By “comparing against your standards of correctness,” you know if you are in alignment with your standards or need to make changes.
The more self-aware a person is, the more likely that person is to make behavioral adjustments when necessary. Her/his goal is to reduce the discrepancy between standards (morals, ethics, performance goals) and thoughts/words/behaviors.
Simply put, the discrepancy between the standards you set for yourself and your thoughts and choices causes discomfort as self-awareness increases. You want to stay in alignment, and straying from that standard knocks you off-balance.
The catch-22 is that a person with low emotional self-awareness is less likely to make behavioral adjustments and more likely to avoid future introspection.
And that is precisely the person who most needs to become self-aware. Ironically, it’s as if self-awareness drives self-awareness. It’s like a positive feedback loop – the more you have, the more you develop it.
Likewise, the opposite is true for those who aren’t self-aware.
The bigger the discrepancy between their standards and choices, the less likely they are to step into the work of correcting themselves. They’re more likely to let their standards erode (thereby decreasing the discrepancy) or turn a blind eye to the arduous task of self-evaluation.
The tricky thing about emotional self-awareness is that most of us are on autopilot and don’t even know it. We lock in our thoughts, beliefs, habits, and behaviors early in life. And that kind of hardwiring is tough to rewire.
Think about the last time you found yourself in a conversation in which someone violated the cardinal rule of not talking politics.
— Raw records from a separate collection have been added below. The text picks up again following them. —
-- ==== Sys2Proof/Machine/Float.lean ====
section
/-!
DEFINITION. Arithmetic on NUM (00_scope.md R10, R11, R12, R15): IEEE 754 binary32 with rounding to
nearest, ties to even. A finite value is an integer number of units of 2^-149 (the smallest
subnormal), so every operation computes exactly on integers and rounds once at the end.
-/

namespace Sys2Proof.Machine

/-- Sign bit 31. -/
def NUM.neg (x : NUM) : Bool := decide (2 ^ 31 ≤ x.toNat)

/-- Exponent bits 30:23. -/
def NUM.expField (x : NUM) : Nat := x.toNat / 2 ^ 23 % 256

/-- Fraction bits 22:0. -/
def NUM.fracField (x : NUM) : Nat := x.toNat % 2 ^ 23

/-- Everything but the sign. -/
def NUM.magBits (x : NUM) : Nat := x.toNat % 2 ^ 31

def NUM.isFinite (x : NUM) : Bool := NUM.expField x != 255

def NUM.isInf (x : NUM) : Bool := NUM.expField x == 255 && NUM.fracField x == 0

def NUM.isNaN (x : NUM) : Bool := NUM.expField x == 255 && NUM.fracField x != 0

def NUM.isZero (x : NUM) : Bool := NUM.magBits x == 0

/-- The magnitude of a finite NUM in units of 2^-149: a subnormal is its fraction, a normal its
24-bit significand shifted by its exponent. -/
def NUM.mag (x : NUM) : Nat :=
  if NUM.expField x = 0 then NUM.fracField x
  else (2 ^ 23 + NUM.fracField x) * 2 ^ (NUM.expField x - 1)

/-- real(x) × 2^149 of a finite NUM (R11). -/
def NUM.units (x : NUM) : Int := if NUM.neg x then -(NUM.mag x : Int) else (NUM.mag x : Int)

/-- 2^149, the number of units in 1. -/
def NUM.one149 : Nat := 2 ^ 149

/-- A NUM from a sign and the other 31 bits. -/
def NUM.pack (neg : Bool) (bits : Nat) : NUM := BitVec.ofNat 32 ((if neg then 2 ^ 31 else 0) + bits)

/-- Round-to-nearest-even division (R11). -/
def divNearestEven (num den : Nat) : Nat :=
  let q := num / den
  let r := num % den
  if den < 2 * r ∨ (2 * r = den ∧ q % 2 = 1) then q + 1 else q

/-- The 31 magnitude bits of the binary32 value nearest to num/den units, ties to even; infinity when
that overflows. With the quotient's leading bit at position 23 + sh the spacing of binary32 there is
2^sh units, and `sh * 2^23 + significand` is the packed exponent and fraction, a carry out of the
significand included. -/
def NUM.roundBits (num den : Nat) : Nat :=
  let sh := Nat.log2 (num / den) - 23
  min (sh * 2 ^ 23 + divNearestEven num (den * 2 ^ sh)) 0x7F800000

/-- The NUM nearest to ± num/den units. -/
def NUM.round (neg : Bool) (num den : Nat) : NUM := NUM.pack neg (NUM.roundBits num den)

/-- The NaN an operation gives on these operands: some NaN (R11, I2; log 5). -/
def NUM.nan (op : FpOp) (a b : NUM) : NUM :=
  NUM.pack (Config.nanBits op a b).1 (0x7F800001 + (Config.nanBits op a b).2.val)

/-- The sum of two NUMs, once neither is a NaN; `op` names the operation for a NaN result. An exact
zero sum is −0.0 only when both terms are negative. -/
def NUM.addCore (op : FpOp) (a b c : NUM) : NUM :=
  if NUM.isInf a then
    if NUM.isInf b ∧ NUM.neg a ≠ NUM.neg b then NUM.nan op a c else a
  else if NUM.isInf b then b
  else
    let z := NUM.units a + NUM.units b
    if z = 0 then NUM.pack (NUM.neg a && NUM.neg b) 0
    else NUM.round (decide (z < 0)) z.natAbs 1

/-- The NUM with the sign bit inverted. -/
def NUM.flipSign (x : NUM) : NUM := NUM.pack (!NUM.neg x) (NUM.magBits x)

/-- `a + b` (R11). -/
def NUM.add (a b : NUM) : NUM :=
  if NUM.isNaN a || NUM.isNaN b then NUM.nan .add a b else NUM.addCore .add a b b

/-- `a − b` (R11). -/
def NUM.sub (a b : NUM) : NUM :=
  if NUM.isNaN a || NUM.isNaN b then NUM.nan .sub a b else NUM.addCore .sub a (NUM.flipSign b) b

/-- `a × b` (R11): 0 × ∞ is a NaN. -/
def NUM.mul (a b : NUM) : NUM :=
  let s := NUM.neg a != NUM.neg b
  if NUM.isNaN a || NUM.isNaN b then NUM.nan .mul a b
  else if NUM.isInf a || NUM.isInf b then
    if NUM.isZero a || NUM.isZero b then NUM.nan .mul a b else NUM.pack s 0x7F800000
  else NUM.round s (NUM.mag a * NUM.mag b) NUM.one149

/-- `a / b` (R11): 0/0 and ∞/∞ are NaNs, a nonzero number over zero is an infinity. -/
def NUM.div (a b : NUM) : NUM :=
  let s := NUM.neg a != NUM.neg b
  if NUM.isNaN a || NUM.isNaN b then NUM.nan .div a b
  else if NUM.isInf a then
    if NUM.isInf b then NUM.nan .div a b else NUM.pack s 0x7F800000
  else if NUM.isInf b then NUM.pack s 0
  else if NUM.isZero b then
    if NUM.isZero a then NUM.nan .div a b else NUM.pack s 0x7F800000
  else NUM.round s (NUM.mag a * NUM.one149) (NUM.mag b)

/-- The place of a NUM that is no NaN in the order of the numbers, both zeros at 0. -/
def NUM.key (x : NUM) : Int := if NUM.neg x then -(NUM.magBits x : Int) else (NUM.magBits x : Int)

/-- `a < b`: false when either is a NaN (R11). -/
def NUM.lt (a b : NUM) : Bool :=
  !NUM.isNaN a && !NUM.isNaN b && decide (NUM.key a < NUM.key b)

/-- `a ≤ b`: false when either is a NaN (R11). -/
def NUM.le (a b : NUM) : Bool :=
  !NUM.isNaN a && !NUM.isNaN b && decide (NUM.key a ≤ NUM.key b)

/-- `a = b`: false when either is a NaN, and −0.0 = +0.0 (R11). -/
def NUM.eq (a b : NUM) : Bool :=
  !NUM.isNaN a && !NUM.isNaN b && decide (NUM.key a = NUM.key b)

/-- `toNUM(n)`: the integer n rounded to NUM (R11). -/
def toNUM (n : Int) : NUM := NUM.round (decide (n < 0)) (n.natAbs * NUM.one149) 1

/-- `floor(x)` of a finite x (R12). -/
def NUM.floor (x : NUM) : Int := NUM.units x / (NUM.one149 : Int)

/-- The literals of the pseudocode, each exactly representable (R11). -/
def NUM.zero : NUM := 0x00000000#32
def NUM.quarter : NUM := 0x3E800000#32
def NUM.half : NUM := 0x3F000000#32
def NUM.one : NUM := 0x3F800000#32
def NUM.two : NUM := 0x40000000#32
def NUM.three : NUM := 0x40400000#32
def NUM.four : NUM := 0x40800000#32
def NUM.five : NUM := 0x40A00000#32
def NUM.thousand : NUM := 0x447A0000#32

/-- What wrap gives where R12 states nothing, for an x that is not finite: some value of [0.0, 1.0),
the last of the `Fin` standing for −0.0 (log 8). -/
def wrapNonFinite (x : NUM) : NUM :=
  if (Config.wrapNonFinite x).val = 0x3F800000 then 0x80000000#32
  else BitVec.ofNat 32 (Config.wrapNonFinite x).val

/-- `wrap(x)` (R12), for a finite x; free in [0.0, 1.0) otherwise (log 8). -/
def wrap (x : NUM) : NUM :=
  if NUM.isFinite x then
    let p := NUM.sub x (toNUM (NUM.floor x))
    if NUM.eq p NUM.one then NUM.zero else p
  else wrapNonFinite x

/-- SIN with the values the parameter set names (R6: SIN is an argument of the model); every other
argument goes to the opaque `Config.SIN`. -/
def sinOf (table : List (NUM × NUM)) (x : NUM) : NUM :=
  match table with
  | [] => Config.SIN x
  | (a, v) :: rest => if a = x then v else sinOf rest x

/-- `wave(p) = SIN(TWO_PI × p)` (R15). -/
def wave (p : Params) (phase : NUM) : NUM := sinOf p.sinTable (NUM.mul Config.TWO_PI phase)

/-- The NUM of a finite number given by its fields. -/
def finiteNum (f : FiniteNum) : NUM := NUM.pack f.neg (f.exponent.val * 2 ^ 23 + f.fraction.toNat)

end Sys2Proof.Machine
end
How much real listening went on? And how much lashing out with scripted platforms from opposite sides went on?
- Interactions
Interactions like that fuel the posture of reluctance to work toward self-awareness. People speak without thinking. They don’t answer questions asked because they’re on autopilot. They probably can’t even give an honest, reflective answer as to why they believe the way they do.
- Goal
Their goal has nothing to do with learning, growing, or doing any kind of emotional rearranging. That would be too much work and might be a display of weakness or lack of assuredness. And they have no sense of what their bodies are feeling, so they can’t connect their feelings to their behavior.
- Potential
All the potential for being fully present in the moment is therefore lost, as is the potential for growth. And the qualities that define authentic relationships are left buried in the vault that can be opened only by taking the risk of entering it. Developing emotional self-awareness starts with a commitment to doing the tough inner work.
And that means dealing with the distractions that we all masterfully use to keep us out of emotional pain.
Now is the moment. Now is where the feelings are.
And now is where you are – self-aware and self-accepted. Now you are capable of truly extending empathy to others because you have learned to love what you once feared in yourself.